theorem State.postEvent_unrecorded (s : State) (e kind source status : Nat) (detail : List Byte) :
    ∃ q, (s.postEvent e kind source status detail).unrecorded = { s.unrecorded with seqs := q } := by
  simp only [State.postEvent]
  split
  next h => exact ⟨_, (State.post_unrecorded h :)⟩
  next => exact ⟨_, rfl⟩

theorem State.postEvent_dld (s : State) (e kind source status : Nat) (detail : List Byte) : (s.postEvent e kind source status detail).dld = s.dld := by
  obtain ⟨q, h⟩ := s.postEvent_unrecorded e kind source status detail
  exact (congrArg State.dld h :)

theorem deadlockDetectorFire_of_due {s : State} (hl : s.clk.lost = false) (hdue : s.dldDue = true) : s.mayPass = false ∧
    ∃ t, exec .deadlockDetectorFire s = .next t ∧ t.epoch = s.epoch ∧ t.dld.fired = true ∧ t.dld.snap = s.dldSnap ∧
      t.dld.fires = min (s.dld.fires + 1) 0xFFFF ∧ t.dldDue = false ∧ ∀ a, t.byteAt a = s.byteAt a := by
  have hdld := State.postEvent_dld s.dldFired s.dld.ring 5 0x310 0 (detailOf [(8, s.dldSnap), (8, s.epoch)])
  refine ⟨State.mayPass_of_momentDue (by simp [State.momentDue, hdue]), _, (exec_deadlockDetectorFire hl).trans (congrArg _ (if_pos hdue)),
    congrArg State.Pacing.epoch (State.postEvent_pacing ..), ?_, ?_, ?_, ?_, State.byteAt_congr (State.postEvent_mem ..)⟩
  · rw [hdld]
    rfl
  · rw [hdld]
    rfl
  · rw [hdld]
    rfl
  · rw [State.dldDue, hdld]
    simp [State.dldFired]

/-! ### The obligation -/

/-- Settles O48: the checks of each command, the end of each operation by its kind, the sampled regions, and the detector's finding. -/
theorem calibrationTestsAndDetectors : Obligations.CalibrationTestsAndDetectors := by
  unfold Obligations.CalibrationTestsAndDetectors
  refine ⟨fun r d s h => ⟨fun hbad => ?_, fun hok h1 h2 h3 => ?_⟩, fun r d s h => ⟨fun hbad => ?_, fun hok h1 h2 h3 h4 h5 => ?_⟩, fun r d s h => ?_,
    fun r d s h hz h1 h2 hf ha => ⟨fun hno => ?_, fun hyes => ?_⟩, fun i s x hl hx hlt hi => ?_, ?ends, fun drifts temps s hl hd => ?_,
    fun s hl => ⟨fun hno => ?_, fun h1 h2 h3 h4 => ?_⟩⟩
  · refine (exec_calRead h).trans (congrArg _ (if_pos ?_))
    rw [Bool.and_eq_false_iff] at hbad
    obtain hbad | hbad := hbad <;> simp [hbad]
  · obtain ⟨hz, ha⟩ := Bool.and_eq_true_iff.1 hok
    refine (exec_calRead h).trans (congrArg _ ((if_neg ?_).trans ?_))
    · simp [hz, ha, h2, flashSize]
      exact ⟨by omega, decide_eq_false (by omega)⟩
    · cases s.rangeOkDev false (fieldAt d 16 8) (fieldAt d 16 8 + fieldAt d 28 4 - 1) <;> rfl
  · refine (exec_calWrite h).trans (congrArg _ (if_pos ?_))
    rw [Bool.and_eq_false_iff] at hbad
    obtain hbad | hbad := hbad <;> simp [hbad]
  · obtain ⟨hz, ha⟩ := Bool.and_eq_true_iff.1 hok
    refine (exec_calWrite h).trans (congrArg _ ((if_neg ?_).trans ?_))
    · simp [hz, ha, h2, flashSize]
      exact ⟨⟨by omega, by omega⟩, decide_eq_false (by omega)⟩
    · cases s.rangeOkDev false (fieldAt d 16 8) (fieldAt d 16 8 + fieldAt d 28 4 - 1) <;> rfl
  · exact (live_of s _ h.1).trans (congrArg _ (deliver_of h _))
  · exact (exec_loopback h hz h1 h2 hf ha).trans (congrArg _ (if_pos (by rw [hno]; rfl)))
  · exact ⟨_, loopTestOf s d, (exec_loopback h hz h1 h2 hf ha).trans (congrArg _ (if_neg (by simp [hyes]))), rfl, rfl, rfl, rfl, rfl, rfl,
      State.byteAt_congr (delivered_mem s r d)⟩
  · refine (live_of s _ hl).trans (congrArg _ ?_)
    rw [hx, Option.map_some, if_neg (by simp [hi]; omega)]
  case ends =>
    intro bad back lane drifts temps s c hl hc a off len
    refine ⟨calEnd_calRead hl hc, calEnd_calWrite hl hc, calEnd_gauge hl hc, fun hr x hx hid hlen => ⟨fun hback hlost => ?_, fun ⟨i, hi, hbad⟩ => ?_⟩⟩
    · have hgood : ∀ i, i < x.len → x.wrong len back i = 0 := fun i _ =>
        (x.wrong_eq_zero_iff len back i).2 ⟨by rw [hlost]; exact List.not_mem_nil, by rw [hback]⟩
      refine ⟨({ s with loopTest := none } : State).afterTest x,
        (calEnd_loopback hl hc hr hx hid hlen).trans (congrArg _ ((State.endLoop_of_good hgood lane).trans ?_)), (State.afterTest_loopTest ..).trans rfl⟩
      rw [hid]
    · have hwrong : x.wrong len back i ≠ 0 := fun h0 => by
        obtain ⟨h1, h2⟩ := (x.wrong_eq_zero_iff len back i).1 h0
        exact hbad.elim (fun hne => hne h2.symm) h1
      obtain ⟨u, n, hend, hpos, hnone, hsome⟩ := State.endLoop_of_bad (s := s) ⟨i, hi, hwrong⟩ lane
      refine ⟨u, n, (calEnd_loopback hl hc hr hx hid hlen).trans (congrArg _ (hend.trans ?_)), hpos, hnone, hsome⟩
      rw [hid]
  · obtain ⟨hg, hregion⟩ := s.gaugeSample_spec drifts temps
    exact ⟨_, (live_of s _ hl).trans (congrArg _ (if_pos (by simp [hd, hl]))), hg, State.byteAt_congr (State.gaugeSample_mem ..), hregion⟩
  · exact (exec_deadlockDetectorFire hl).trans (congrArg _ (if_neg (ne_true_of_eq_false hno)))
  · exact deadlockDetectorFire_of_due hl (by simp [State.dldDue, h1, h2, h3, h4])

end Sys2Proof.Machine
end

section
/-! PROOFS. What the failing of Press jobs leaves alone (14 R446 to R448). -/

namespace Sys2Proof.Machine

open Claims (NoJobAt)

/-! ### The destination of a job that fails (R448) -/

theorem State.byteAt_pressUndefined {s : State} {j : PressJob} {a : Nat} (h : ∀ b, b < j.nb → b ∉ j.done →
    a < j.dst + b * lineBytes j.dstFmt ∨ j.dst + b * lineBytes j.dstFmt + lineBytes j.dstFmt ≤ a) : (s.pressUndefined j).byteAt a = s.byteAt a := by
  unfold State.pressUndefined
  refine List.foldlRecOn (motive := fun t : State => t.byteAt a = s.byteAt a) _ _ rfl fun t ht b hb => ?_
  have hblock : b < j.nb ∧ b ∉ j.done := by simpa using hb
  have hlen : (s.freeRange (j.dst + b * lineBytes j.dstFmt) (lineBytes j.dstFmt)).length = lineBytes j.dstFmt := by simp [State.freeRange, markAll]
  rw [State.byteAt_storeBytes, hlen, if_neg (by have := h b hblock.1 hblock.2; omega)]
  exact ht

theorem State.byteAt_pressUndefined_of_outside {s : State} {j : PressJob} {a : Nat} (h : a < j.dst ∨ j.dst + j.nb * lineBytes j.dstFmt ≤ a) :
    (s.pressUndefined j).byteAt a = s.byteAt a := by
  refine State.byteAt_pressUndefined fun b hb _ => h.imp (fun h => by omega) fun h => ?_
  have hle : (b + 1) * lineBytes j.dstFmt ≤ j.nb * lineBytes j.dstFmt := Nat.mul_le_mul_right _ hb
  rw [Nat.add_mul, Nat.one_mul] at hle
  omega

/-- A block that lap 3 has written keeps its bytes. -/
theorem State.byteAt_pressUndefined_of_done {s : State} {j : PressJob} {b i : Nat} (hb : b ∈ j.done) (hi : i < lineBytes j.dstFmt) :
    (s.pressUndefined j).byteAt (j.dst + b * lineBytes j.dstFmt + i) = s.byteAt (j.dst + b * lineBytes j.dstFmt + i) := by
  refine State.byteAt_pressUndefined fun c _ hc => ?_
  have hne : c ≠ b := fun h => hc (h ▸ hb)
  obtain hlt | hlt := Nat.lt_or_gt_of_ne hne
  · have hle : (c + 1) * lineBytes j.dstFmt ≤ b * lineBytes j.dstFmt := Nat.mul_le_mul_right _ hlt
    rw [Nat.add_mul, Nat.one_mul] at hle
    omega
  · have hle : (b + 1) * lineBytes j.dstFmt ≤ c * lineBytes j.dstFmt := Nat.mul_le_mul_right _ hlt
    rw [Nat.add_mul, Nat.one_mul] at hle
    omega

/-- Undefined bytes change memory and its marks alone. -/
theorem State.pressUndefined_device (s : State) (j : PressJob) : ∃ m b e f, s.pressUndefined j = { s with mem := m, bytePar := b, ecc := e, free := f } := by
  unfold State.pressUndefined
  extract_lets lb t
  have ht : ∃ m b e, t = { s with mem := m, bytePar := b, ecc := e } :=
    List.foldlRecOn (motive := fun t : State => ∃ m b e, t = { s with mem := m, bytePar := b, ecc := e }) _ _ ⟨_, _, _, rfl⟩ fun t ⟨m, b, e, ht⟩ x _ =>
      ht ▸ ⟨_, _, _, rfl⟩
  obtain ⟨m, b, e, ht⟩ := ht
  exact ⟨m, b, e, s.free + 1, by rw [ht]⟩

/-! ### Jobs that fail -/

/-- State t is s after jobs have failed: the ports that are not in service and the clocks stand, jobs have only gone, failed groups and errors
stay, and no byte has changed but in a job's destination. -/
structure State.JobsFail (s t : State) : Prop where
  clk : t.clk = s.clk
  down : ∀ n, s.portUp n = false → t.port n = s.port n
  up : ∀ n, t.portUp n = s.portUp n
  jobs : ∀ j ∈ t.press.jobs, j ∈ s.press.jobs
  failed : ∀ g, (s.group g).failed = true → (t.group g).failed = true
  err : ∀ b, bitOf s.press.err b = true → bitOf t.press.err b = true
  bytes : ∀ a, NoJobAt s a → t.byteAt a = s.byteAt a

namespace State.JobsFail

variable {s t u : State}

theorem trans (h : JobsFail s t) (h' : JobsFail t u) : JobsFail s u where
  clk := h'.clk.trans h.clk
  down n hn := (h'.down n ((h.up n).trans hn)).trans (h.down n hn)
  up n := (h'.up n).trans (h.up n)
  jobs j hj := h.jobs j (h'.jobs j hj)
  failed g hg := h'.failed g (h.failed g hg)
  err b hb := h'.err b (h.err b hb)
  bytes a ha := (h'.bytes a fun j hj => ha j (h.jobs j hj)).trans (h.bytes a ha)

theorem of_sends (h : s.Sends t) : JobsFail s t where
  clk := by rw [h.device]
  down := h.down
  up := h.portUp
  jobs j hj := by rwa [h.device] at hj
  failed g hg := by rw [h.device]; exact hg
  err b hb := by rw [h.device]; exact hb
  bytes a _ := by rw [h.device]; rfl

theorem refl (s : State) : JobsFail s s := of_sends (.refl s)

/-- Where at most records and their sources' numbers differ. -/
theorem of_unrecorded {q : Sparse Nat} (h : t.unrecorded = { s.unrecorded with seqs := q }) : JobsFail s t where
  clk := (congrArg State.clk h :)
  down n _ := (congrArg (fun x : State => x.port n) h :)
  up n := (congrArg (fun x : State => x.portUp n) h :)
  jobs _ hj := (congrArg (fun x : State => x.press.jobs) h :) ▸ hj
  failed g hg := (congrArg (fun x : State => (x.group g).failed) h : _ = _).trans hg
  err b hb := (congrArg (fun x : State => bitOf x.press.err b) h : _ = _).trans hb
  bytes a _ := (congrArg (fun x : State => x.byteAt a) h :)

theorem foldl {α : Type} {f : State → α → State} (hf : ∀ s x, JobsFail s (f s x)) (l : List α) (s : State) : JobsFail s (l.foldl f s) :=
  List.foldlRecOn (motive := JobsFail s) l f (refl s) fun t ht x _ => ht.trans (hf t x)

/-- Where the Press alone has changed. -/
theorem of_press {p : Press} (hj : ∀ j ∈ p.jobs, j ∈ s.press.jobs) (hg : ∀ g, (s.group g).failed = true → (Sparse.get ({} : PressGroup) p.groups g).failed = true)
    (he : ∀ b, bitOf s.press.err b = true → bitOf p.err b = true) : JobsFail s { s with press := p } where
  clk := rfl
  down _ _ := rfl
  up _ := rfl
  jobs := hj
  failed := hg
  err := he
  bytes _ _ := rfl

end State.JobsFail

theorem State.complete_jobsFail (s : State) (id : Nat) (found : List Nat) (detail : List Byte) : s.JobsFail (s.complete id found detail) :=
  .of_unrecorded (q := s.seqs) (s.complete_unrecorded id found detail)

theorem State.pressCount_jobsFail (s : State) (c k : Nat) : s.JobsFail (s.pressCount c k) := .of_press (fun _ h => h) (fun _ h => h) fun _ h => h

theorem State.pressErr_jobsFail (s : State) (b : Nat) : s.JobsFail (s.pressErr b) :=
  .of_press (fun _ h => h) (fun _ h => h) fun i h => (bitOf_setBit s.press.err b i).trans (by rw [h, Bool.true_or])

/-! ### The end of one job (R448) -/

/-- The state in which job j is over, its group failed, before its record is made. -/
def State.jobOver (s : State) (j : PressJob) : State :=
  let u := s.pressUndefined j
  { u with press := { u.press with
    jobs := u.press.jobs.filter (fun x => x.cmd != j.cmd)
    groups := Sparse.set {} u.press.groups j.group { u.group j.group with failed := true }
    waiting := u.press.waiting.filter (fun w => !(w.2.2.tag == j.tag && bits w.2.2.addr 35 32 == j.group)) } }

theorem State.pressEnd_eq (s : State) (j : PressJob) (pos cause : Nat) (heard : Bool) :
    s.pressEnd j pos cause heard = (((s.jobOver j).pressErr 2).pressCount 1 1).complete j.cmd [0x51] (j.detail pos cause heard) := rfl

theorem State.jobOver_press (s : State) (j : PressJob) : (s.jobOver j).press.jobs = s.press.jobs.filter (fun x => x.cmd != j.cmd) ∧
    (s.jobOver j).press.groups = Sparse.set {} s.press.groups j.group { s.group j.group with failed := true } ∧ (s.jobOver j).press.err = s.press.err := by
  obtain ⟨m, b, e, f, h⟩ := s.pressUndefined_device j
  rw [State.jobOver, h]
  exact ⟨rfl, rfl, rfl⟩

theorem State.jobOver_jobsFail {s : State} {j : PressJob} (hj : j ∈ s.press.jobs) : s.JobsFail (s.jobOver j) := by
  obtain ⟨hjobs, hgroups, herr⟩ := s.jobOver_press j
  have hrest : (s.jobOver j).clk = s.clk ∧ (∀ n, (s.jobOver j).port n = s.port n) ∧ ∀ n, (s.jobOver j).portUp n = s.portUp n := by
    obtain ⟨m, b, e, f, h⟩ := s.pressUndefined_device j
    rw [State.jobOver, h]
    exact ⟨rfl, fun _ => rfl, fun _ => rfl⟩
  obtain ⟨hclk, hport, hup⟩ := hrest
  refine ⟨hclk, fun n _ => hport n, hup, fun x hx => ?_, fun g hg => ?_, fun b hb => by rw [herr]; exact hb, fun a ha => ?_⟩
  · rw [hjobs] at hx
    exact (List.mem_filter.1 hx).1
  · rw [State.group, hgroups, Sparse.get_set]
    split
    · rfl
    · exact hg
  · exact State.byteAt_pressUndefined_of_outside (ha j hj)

==============================

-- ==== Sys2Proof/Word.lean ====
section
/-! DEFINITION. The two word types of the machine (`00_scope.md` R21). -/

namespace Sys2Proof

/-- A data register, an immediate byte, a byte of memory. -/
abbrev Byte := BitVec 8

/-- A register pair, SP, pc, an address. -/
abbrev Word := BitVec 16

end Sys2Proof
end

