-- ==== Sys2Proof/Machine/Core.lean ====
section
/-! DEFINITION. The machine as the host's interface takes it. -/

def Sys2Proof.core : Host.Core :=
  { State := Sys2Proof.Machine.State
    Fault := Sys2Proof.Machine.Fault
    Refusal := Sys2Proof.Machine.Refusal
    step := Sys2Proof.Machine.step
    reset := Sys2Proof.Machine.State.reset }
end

==============================

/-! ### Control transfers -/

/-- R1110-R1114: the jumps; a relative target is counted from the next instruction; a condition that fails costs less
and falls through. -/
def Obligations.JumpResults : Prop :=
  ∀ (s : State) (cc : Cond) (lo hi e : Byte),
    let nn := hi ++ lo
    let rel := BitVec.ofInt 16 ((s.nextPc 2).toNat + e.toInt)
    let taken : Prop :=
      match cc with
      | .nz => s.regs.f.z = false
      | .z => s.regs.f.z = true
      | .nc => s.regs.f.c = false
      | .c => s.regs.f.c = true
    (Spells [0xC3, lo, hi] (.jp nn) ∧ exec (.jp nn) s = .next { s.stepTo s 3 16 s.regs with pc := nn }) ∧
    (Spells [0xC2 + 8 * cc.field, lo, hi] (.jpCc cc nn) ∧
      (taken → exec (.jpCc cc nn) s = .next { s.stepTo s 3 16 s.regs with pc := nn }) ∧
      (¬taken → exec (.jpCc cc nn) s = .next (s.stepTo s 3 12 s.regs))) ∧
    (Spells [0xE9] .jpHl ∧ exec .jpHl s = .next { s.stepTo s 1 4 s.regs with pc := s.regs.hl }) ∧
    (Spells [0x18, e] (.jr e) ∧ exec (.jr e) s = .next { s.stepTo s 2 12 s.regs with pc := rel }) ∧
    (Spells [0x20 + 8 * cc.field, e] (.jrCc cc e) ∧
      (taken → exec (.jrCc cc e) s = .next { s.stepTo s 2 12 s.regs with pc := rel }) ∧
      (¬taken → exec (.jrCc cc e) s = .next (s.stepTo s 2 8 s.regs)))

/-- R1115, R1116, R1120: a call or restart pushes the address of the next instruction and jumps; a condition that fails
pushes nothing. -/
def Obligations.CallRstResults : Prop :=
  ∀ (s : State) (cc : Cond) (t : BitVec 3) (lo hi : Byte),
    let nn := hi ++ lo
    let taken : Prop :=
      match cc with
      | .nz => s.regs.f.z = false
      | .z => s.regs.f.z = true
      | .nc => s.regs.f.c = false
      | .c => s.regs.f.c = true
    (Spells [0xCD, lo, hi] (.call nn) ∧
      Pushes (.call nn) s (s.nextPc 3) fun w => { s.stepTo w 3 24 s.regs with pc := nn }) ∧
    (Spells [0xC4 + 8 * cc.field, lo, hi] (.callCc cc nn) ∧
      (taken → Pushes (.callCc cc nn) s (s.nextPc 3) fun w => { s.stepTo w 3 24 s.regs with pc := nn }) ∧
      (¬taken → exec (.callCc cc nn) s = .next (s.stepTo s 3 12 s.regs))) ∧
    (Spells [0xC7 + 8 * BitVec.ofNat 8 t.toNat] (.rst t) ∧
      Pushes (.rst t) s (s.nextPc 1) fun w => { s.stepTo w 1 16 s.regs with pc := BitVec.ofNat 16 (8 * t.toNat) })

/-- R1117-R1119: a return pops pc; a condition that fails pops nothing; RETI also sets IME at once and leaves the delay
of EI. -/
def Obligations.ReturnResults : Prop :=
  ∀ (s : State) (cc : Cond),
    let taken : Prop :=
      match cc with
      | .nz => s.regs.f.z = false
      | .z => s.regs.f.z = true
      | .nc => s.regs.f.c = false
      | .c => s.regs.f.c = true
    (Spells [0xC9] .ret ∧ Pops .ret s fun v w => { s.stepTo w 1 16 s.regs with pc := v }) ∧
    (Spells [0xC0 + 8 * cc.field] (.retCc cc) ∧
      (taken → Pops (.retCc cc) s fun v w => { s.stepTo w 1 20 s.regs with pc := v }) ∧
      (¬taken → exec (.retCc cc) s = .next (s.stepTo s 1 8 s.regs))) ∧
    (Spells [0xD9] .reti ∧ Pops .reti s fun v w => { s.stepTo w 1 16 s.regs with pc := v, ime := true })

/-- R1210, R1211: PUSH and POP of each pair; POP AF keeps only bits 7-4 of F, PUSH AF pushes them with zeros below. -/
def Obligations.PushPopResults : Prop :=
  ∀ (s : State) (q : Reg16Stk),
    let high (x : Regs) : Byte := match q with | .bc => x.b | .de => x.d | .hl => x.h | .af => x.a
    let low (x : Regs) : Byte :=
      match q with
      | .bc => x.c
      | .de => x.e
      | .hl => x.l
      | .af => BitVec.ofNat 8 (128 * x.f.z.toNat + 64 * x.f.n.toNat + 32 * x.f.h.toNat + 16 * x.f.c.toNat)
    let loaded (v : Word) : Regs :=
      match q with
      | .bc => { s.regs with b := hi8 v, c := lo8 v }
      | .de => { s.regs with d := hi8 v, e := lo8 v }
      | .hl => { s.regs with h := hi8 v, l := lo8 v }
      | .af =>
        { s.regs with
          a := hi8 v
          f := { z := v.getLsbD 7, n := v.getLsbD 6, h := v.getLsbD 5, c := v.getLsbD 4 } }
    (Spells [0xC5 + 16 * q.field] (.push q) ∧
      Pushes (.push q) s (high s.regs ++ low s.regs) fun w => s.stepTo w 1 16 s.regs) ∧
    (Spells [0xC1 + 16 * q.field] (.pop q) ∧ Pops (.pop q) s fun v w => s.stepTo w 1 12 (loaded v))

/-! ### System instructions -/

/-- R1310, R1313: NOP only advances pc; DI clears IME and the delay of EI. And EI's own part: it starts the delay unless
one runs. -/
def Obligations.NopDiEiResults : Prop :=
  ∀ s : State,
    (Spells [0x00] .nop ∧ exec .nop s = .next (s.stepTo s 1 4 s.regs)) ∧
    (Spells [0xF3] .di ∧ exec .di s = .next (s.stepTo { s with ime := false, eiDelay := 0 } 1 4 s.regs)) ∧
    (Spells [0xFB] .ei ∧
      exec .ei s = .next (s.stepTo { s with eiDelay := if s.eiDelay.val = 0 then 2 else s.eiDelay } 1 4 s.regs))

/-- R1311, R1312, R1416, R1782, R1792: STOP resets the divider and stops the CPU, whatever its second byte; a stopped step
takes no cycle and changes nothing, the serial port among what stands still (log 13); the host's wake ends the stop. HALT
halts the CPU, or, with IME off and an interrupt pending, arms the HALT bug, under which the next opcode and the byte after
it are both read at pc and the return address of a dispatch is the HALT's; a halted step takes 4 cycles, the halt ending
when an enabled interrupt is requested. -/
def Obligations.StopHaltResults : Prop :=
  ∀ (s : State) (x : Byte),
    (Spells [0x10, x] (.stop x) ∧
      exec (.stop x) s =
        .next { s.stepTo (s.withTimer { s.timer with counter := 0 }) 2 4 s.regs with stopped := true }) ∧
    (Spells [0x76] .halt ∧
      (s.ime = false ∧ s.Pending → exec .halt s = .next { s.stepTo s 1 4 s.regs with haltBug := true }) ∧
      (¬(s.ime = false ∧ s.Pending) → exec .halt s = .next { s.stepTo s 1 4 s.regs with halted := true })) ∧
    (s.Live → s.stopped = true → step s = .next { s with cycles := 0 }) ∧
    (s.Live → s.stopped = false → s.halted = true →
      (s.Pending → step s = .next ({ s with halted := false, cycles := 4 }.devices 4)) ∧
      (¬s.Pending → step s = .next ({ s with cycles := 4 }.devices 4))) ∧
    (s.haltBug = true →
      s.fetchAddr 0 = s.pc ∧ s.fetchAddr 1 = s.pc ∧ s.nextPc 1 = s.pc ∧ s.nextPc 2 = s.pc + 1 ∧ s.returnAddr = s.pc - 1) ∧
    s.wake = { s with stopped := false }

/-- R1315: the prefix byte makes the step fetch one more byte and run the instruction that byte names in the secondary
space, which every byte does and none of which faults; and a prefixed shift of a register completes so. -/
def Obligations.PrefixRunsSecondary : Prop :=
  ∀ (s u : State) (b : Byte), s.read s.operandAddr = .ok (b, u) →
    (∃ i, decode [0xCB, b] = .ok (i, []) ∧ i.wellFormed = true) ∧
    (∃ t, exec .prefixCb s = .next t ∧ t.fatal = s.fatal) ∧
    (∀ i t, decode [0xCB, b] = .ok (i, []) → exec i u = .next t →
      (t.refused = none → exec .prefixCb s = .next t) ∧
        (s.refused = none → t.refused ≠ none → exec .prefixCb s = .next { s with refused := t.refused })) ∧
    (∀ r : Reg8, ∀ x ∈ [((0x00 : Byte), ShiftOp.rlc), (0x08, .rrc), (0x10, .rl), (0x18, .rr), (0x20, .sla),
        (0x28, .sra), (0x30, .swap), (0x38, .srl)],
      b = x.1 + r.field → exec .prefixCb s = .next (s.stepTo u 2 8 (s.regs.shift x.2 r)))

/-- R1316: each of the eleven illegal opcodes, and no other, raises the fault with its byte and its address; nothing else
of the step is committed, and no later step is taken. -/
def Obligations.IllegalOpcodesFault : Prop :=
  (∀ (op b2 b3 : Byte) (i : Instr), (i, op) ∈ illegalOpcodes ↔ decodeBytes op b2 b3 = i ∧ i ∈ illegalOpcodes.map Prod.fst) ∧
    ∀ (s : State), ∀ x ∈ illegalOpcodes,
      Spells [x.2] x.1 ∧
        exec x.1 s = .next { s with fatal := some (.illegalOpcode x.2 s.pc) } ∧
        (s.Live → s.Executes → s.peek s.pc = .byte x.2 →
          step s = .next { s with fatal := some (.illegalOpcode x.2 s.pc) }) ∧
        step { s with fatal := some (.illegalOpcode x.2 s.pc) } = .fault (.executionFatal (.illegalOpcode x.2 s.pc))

==============================

> **The problem**
Give an exact copy of the lines above from the line with "(Spells [0x18, e]" up to and including the line with "pushes nothing. -/", and leave everything else out.

> **Output**
    (Spells [0x18, e] (.jr e) ∧ exec (.jr e) s = .next { s.stepTo s 2 12 s.regs with pc := rel }) ∧
    (Spells [0x20 + 8 * cc.field, e] (.jrCc cc e) ∧
      (taken → exec (.jrCc cc e) s = .next { s.stepTo s 2 12 s.regs with pc := rel }) ∧
      (¬taken → exec (.jrCc cc e) s = .next (s.stepTo s 2 8 s.regs)))

/-- R1115, R1116, R1120: a call or restart pushes the address of the next instruction and jumps; a condition that fails
pushes nothing. -/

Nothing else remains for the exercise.